Questions: Vibrational Overtones and Hot Bands

5 questions to test your understanding

Score: 0 / 5
Question 1 Multiple Choice

A chemist observes a weak IR absorption at approximately 3400 cm⁻¹ — close to, but slightly below, twice the frequency of the fundamental O-H stretch at 3700 cm⁻¹. What is this peak, and what physical phenomenon causes it?

AA hot band from the v=1→2 transition, caused by thermal population of the v=1 O-H state at room temperature
BThe first overtone of the O-H stretch, appearing at slightly less than 2×3700 cm⁻¹ because anharmonicity causes vibrational energy levels to converge rather than remaining evenly spaced
CA combination band arising from simultaneous excitation of two O-H bending modes near 1700 cm⁻¹ each
DAn instrumental artifact from detector nonlinearity at high absorbance values
Question 2 Multiple Choice

A spectroscopist measures an IR spectrum of a diatomic gas at room temperature and then at 100 K. A certain weak absorption slightly below the fundamental frequency disappears at 100 K. What type of transition is this, and why does it disappear?

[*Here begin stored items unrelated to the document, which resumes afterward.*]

/-- R90: every command word decodes to one of NOP, BUILD, START and illegal, every IN word to one token, and every
reachable selector to one operation of R88, or to none in IDLE, DONE and ERROR (R177). Register accesses decode too. -/
def Obligations.DecodingIsTotal : Prop :=
  (∀ w : BitVec 32,
      decode (.host (.cmd w)) = .ok .nop ∨ decode (.host (.cmd w)) = .ok .build
        ∨ decode (.host (.cmd w)) = .ok .start
        ∨ ∃ op rsv, decode (.host (.cmd w)) = .ok (.illegal op rsv) ∧ illegalWordOk op rsv = true)
    ∧ (∀ w : BitVec 9, ∃ b, decode (.host (.push w)) = .ok (.inByte b) ∨ decode (.host (.push w)) = .ok (.inEnd b))
    ∧ (∀ (st : Stage) (tok : Bool) (d : Dir) (p : Sys2Proof.Path) (c : Codec) (q e : Bool),
        (st = .accRun → p = .acc) → (st = .fill → p = .pack) →
        (tok = true → st = .accRun ∨ st = .fill ∨ st = .drain) →
        (st = .idle ∨ st = .done ∨ st = .error) ∧ decode (.engine ⟨dselOf st tok d p c, q, e⟩) = .error .noEngineStep
          ∨ (st ≠ .idle ∧ st ≠ .done ∧ st ≠ .error)
            ∧ ∃ i, decode (.engine ⟨dselOf st tok d p c, q, e⟩) = .ok i)
    ∧ ∀ a : BusAccess, ∃ i, decode (.host (.bus a)) = .ok i ∧ i.wellFormed = true

/-! ### Commands (40_commands.md) -/

/-- R102: the word 0x00000000 is NOP, and NOP has no effect in any state. -/
def Obligations.NopHasNoEffect : Prop :=
  decode (.host (.cmd 0x00000000#32)) = .ok .nop ∧ ∀ s : State, exec .nop s = .next s

/-- R103: every word other than 0, 1 and 2 is illegal; idle it faults ILLEGAL_COMMAND and changes nothing else, busy
it is ignored and sets WIGN. -/
def Obligations.IllegalCommandFaults : Prop :=
  ∀ w : BitVec 32, w ≠ 0 → w ≠ 1 → w ≠ 2 →
    ∃ op rsv, decode (.host (.cmd w)) = .ok (.illegal op rsv) ∧ ∀ s : State,
      (s.busy = false → exec (.illegal op rsv) s =
          .next { s with wign := false, errcode := 6, errpos := 0, stage := .error })
        ∧ (s.busy = true → exec (.illegal op rsv) s = .next { s with wign := true })

/-- R104: BUILD with a RADIX below 2 or above 256 clears TABLE_VALID and faults INVALID_RADIX; TABC and TRADIX keep
their contents. -/
def Obligations.BuildChecksTheRadix : Prop :=
  decode (.host (.cmd 0x00000001#32)) = .ok .build
    ∧ ∀ s : State, s.busy = false → (s.config.radix.toNat < 2 ∨ 256 < s.config.radix.toNat) →
      exec .build s =
        .next { s with wign := false, errcode := 2, errpos := 0, stage := .error, tableValid := false }

/-- R105: BUILD faults DUPLICATE_SYMBOL at the smallest j that equals an earlier symbol; with distinct symbols it
derives the table: each symbol's entry its index, every other entry -1. Nothing else changes (R106). -/
def Obligations.BuildDerivesTheTable : Prop :=
  ∀ s : State, s.busy = false → 2 ≤ s.config.radix.toNat → s.config.radix.toNat ≤ 256 →
    (∀ j, j < s.config.radix.toNat → (∃ i, i < j ∧ s.alpha.read i = s.alpha.read j) →
        (∀ j' i, j' < j → i < j' → s.alpha.read i ≠ s.alpha.read j') →
        exec .build s =
          .next { s with
            wign := false, errcode := 3, errpos := BitVec.ofNat 32 j, stage := .error, tableValid := false })
      ∧ ((∀ j i, j < s.config.radix.toNat → i < j → s.alpha.read i ≠ s.alpha.read j) →
        ∃ t : State, exec .build s = .next t
          ∧ t = { s with
              wign := false, errcode := 0, errpos := 0, tabc := t.tabc, tradix := s.config.radix
              tableValid := true, stage := .idle }
          ∧ (∀ i, i < s.config.radix.toNat → tableEntry t.tabc (s.alpha.read i).toNat = (i : Int))
          ∧ ∀ c, (∀ i, i < s.config.radix.toNat → (s.alpha.read i).toNat ≠ c) → tableEntry t.tabc c = -1)

/-- R107: START's checks, in their order; a failing one faults and changes nothing else but the flags every accepted
command clears (R101). `r` is START's radix, 64, 58 or TRADIX, and `g` the group length of the input side. -/
def Obligations.StartChecksInOrder : Prop :=
  decode (.host (.cmd 0x00000002#32)) = .ok .start ∧ ∀ s : State, s.busy = false →
    (s.config.codec = .reserved →
        exec .start s = .next { s with wign := false, errcode := 7, errpos := 0, stage := .error })
      ∧ (s.config.codec = .generic → s.tableValid = false →
        exec .start s = .next { s with wign := false, errcode := 4, errpos := 0, stage := .error })
      ∧ (∀ (r : BitVec 9) (geo : Geometry) (g : Nat),
        (s.config.codec = .base64 ∧ r = 64 ∨ s.config.codec = .base58 ∧ r = 58
          ∨ s.config.codec = .generic ∧ s.tableValid = true ∧ r = s.tradix) →
        geometry r = some geo → (s.config.dir = .encode ∧ g = geo.nb ∨ s.config.dir = .decode ∧ g = geo.nc) →
        (s.winGroups.toNat < 2 ∨ s.params.wbufCap < s.winGroups.toNat * g) →
        exec .start s = .next { s with wign := false, errcode := 7, errpos := 0, stage := .error })

/-- R108: when every check of R107 passes, START latches, empties the working state and enters ACC_RUN or FILL. `r` is
the latched radix (64 for BASE64, 58 for BASE58, TRADIX for GENERIC: R107) and `g` the latched group length. The active
pair is the one of the latched codec (R43). -/
def Obligations.StartLatchesAndEnters : Prop :=
  (∀ s : State,
      (s.lat.codec = .base64 → activeAlphabet s = rom64 ∧ activeTable s = tab64)
        ∧ (s.lat.codec = .base58 → activeAlphabet s = rom58 ∧ activeTable s = tab58)
        ∧ (s.lat.codec = .generic →
          activeAlphabet s = s.alpha.read ∧ ∀ c, activeTable s c = (s.tabc.find c.toNat).map BitVec.toNat))
    ∧ ∀ (s : State) (r : BitVec 9), s.busy = false →
      (s.config.codec = .base64 ∧ r = 64 ∨ s.config.codec = .base58 ∧ r = 58
        ∨ s.config.codec = .generic ∧ s.tableValid = true ∧ r = s.tradix) →
      (geometry r = none →
          exec .start s =
            .next { s with
              wign := false, errcode := 0, errpos := 0
              lat := { s.lat with codec := s.config.codec, dir := s.config.dir, radix := r, path := .acc }
              d := [], wb := [], wbase := 0, oq := [], eoseen := false, incnt := 0, outcnt := 0, stage := .accRun })
        ∧ ∀ (geo : Geometry) (g : Nat), geometry r = some geo →
          (s.config.dir = .encode ∧ g = geo.nb ∨ s.config.dir = .decode ∧ g = geo.nc) →
          2 ≤ s.winGroups.toNat → s.winGroups.toNat * g ≤ s.params.wbufCap →
          exec .start s =
            .next { s with
              wign := false, errcode := 0, errpos := 0
              lat :=
                { codec := s.config.codec, dir := s.config.dir, radix := r, path := .pack, k := geo.k, nb := geo.nb
                  nc := geo.nc, g := g, w := s.winGroups.toNat * g }
              d := [], wb := [], wbase := 0, oq := [], eoseen := false, incnt := 0, outcnt := 0, stage := .fill }

/-- R140, R141: the PACK radices are 2^k for 1 ≤ k ≤ 7, with g = lcm(k, 8), NB = g/8, NC = g/k; every other radix of
2..256 takes the ACC path. -/
def Obligations.GeometryIsTheLcm : Prop :=
  ∀ r : BitVec 9,
    geometry r =
      if r.toNat ∈ [2, 4, 8, 16, 32, 64, 128] then
        some ⟨BitVec.ofNat 3 (Nat.log2 r.toNat), Nat.lcm (Nat.log2 r.toNat) 8 / 8,
          Nat.lcm (Nat.log2 r.toNat) 8 / Nat.log2 r.toNat⟩
      else none

/-- R235: writes to CONFIG, WINCFG, ALPHA and CMD (other than NOP) while BUSY = 1 are ignored and set WIGN. -/
def Obligations.WritesWhileBusyAreLost : Prop :=
  ∀ s : State, s.busy = true →
    (∀ v, exec (.wrConfig v) s = .next { s with wign := true, busError := false })
      ∧ (∀ v, exec (.wrWincfg v) s = .next { s with wign := true, busError := false })
      ∧ (∀ j v, exec (.wrAlpha j v) s = .next { s with wign := true, busError := false })
      ∧ (∀ w, w ≠ 0 → exec (.wrCmd w) s = .next { s with wign := true, busError := false })
      ∧ exec (.wrCmd 0) s = .next { s with busError := false }
      ∧ exec .build s = .next { s with wign := true } ∧ exec .start s = .next { s with wign := true }

/-! ### The ports (30_encoding.md R84, R85) -/

/-- R84: every IN word is a token, bit 8 tells which, and every value of DATA gives the same End token; offering it
appends it to what the host has offered (R70). -/
def Obligations.InWordsAreOffered : Prop :=
  ∀ w : BitVec 9,
    (w.getLsbD 8 = false →
        decode (.host (.push w)) = .ok (.inByte (w.extractLsb' 0 8))
          ∧ ∀ s : State, exec (.inByte (w.extractLsb' 0 8)) s =
            .next { s with inOffer := s.inOffer ++ [.byte (w.extractLsb' 0 8)] })
      ∧ (w.getLsbD 8 = true →
        decode (.host (.push w)) = .ok (.inEnd (w.extractLsb' 0 8))
          ∧ ∀ s : State, exec (.inEnd (w.extractLsb' 0 8)) s = .next { s with inOffer := s.inOffer ++ [.eos] })

/-- R85: the three forms of an OUT word, and no other; presenting one is an acceptance that asserts it (R91; the
model's reading: assumption log 7). -/
def Obligations.OutWordsAreAcceptances : Prop :=
  (∀ b : Byte, decode (.host (.pop (0#2 ++ b))) = .ok (.outByte b)
      ∧ ∀ s : State, exec (.outByte b) s = .next { s with outAccept := s.outAccept ++ [some (.byte b)] })
    ∧ (decode (.host (.pop 0x100#10)) = .ok .outEndOk
      ∧ ∀ s : State, exec .outEndOk s = .next { s with outAccept := s.outAccept ++ [some .endOk] })
    ∧ (decode (.host (.pop 0x300#10)) = .ok .outEndErr
      ∧ ∀ s : State, exec .outEndErr s = .next { s with outAccept := s.outAccept ++ [some .endErr] })
    ∧ ∀ w : BitVec 10, w.extractLsb' 8 2 ≠ 0#2 → w ≠ 0x100#10 → w ≠ 0x300#10 →
        decode (.host (.pop w)) = .error (.outWordNeverProduced w)

/-! ### The ACC unit (41_accumulate.md) -/

/-- R124: ACC_ENC_BYTE takes and counts the byte and makes D the digits of 256·N + b; if that number needs more than
DIGIT_CAP digits it faults CAPACITY_EXCEEDED at the byte's index (R123). Nothing is put on OUT. CARRY, and D after the
fault, are free values (assumption log 17, 18). -/
def Obligations.AccEncodeByteMultipliesAndAdds : Prop :=
  ∀ (s : State) (c : Codec) (b : Byte) (rest : List InToken),
    s.stage = .accRun → s.lat.dir = .encode → s.lat.path = .acc → s.inOffer = .byte b :: rest →
    3 ≤ s.lat.radix.toNat → s.lat.radix.toNat ≤ 256 → canonicalDigits s.lat.radix.toNat s.d →
    s.d.length ≤ s.params.digitCap →
    (256 * valueLE s.lat.radix.toNat s.d + b.toNat < s.lat.radix.toNat ^ s.params.digitCap →
        ∃ t : State, exec (.accEncByte c) s = .next t
          ∧ t = { s with inOffer := rest, incnt := s.incnt + 1, d := t.d, carry := t.carry, draws := t.draws }
          ∧ valueLE s.lat.radix.toNat t.d = 256 * valueLE s.lat.radix.toNat s.d + b.toNat
          ∧ canonicalDigits s.lat.radix.toNat t.d)
      ∧ (s.lat.radix.toNat ^ s.params.digitCap ≤ 256 * valueLE s.lat.radix.toNat s.d + b.toNat →
        ∃ t : State, exec (.accEncByte c) s = .next t
          ∧ t = { s with
              inOffer := rest, incnt := s.incnt + 1, d := t.d, carry := t.carry, draws := t.draws
              errcode := 5, errpos := s.incnt, stage := .flushErr })

/-- R125: ACC_DEC_BYTE takes and counts the character; an invalid one faults INVALID_CHARACTER before any
arithmetic; otherwise D becomes the bytes of LR·N + v, or CAPACITY_EXCEEDED is raised if there are more than
DIGIT_CAP of them. CARRY, and D after a fault, are free values (assumption log 17, 18). -/
def Obligations.AccDecodeByteMultipliesAndAdds : Prop :=
  ∀ (s : State) (c : Codec) (b : Byte) (rest : List InToken),
    s.stage = .accRun → s.lat.dir = .decode → s.lat.path = .acc → s.inOffer = .byte b :: rest →
    3 ≤ s.lat.radix.toNat → s.lat.radix.toNat ≤ 256 → canonicalDigits 256 s.d →
    s.d.length ≤ s.params.digitCap →
    (activeTable s b = none →
        ∃ t : State, exec (.accDecByte c) s = .next t
          ∧ t = { s with
              inOffer := rest, incnt := s.incnt + 1, d := t.d, draws := t.draws
              errcode := 1, errpos := s.incnt, stage := .flushErr })
      ∧ ∀ v, activeTable s b = some v → v < s.lat.radix.toNat →
        (s.lat.radix.toNat * valueLE 256 s.d + v < 256 ^ s.params.digitCap →
            ∃ t : State, exec (.accDecByte c) s = .next t
              ∧ t = { s with inOffer := rest, incnt := s.incnt + 1, d := t.d, carry := t.carry, draws := t.draws }
              ∧ valueLE 256 t.d = s.lat.radix.toNat * valueLE 256 s.d + v
              ∧ canonicalDigits 256 t.d)
          ∧ (256 ^ s.params.digitCap ≤ s.lat.radix.toNat * valueLE 256 s.d + v →
            ∃ t : State, exec (.accDecByte c) s = .next t
              ∧ t = { s with
                  inOffer := rest, incnt := s.incnt + 1, d := t.d, carry := t.carry, draws := t.draws
                  errcode := 5, errpos := s.incnt, stage := .flushErr })

/-- R126: ACC_END takes End, sets EOSEEN and queues D's symbols (or cells) most significant first. -/
def Obligations.AccEndQueuesTheDigits : Prop :=
  ∀ (s : State) (d : Dir) (c : Codec) (rest : List InToken),
    s.stage = .accRun → s.lat.path = .acc → s.inOffer = .eos :: rest →
    (s.lat.dir = .encode →
        exec (.accEnd d c) s =
          .next { s with
            inOffer := rest, eoseen := true, stage := .emit
            oq := s.d.reverse.map (fun x => activeAlphabet s x.toNat) })
      ∧ (s.lat.dir = .decode →
        exec (.accEnd d c) s =
          .next { s with inOffer := rest, eoseen := true, stage := .emit, oq := s.d.reverse })

/-- R127: CARRY after each addition is at most 256·LR - 1 ≤ 65535, and at the top of each iteration at most 255 when
encoding and LR - 1 when decoding: 16 bits always suffice. `d` are the cells the loop has passed, `x` the next. -/
def Obligations.CarryFitsSixteenBits : Prop :=
  ∀ (lr : Nat) (d : List Byte) (x : Byte) (c : Nat), 3 ≤ lr → lr ≤ 256 →
    ((∀ y ∈ d, y.toNat < lr) → x.toNat < lr → c ≤ 255 →
        (accCells 256 lr d c).2 ≤ 255 ∧ (accCells 256 lr d c).2 + x.toNat * 256 ≤ 256 * lr - 1)
      ∧ (c < lr → (accCells lr 256 d c).2 ≤ lr - 1 ∧ (accCells lr 256 d c).2 + x.toNat * lr ≤ 256 * lr - 1)
      ∧ 256 * lr - 1 ≤ 65535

AAn overtone transition — at low temperatures, molecules lack the energy needed to jump two vibrational quanta at once
BA hot band (e.g., v=1→2) — at 100 K, very few molecules occupy the v=1 level, so almost none can make this transition
CA combination band — low temperatures prevent two different modes from being simultaneously active
DThe fundamental transition itself — it shifts to a lower frequency at low temperature, moving away from its usual position
Question 3 True / False

Vibrational overtones occur because the harmonic oscillator selection rule (Δv = ±1) breaks down in real molecules whose potential energy is anharmonic, allowing Δv = ±2, ±3, and higher transitions.

TTrue
FFalse
Question 4 True / False

A hot band and the first overtone for the same vibrational mode appear at the same frequency in the IR spectrum because they both involve the same energy gap between adjacent vibrational levels.

TTrue
FFalse
Question 5 Short Answer

What is the key experimental observation that allows you to distinguish a hot band from an overtone in a vibrational spectrum, and why does that observation work?

Think about your answer, then reveal below.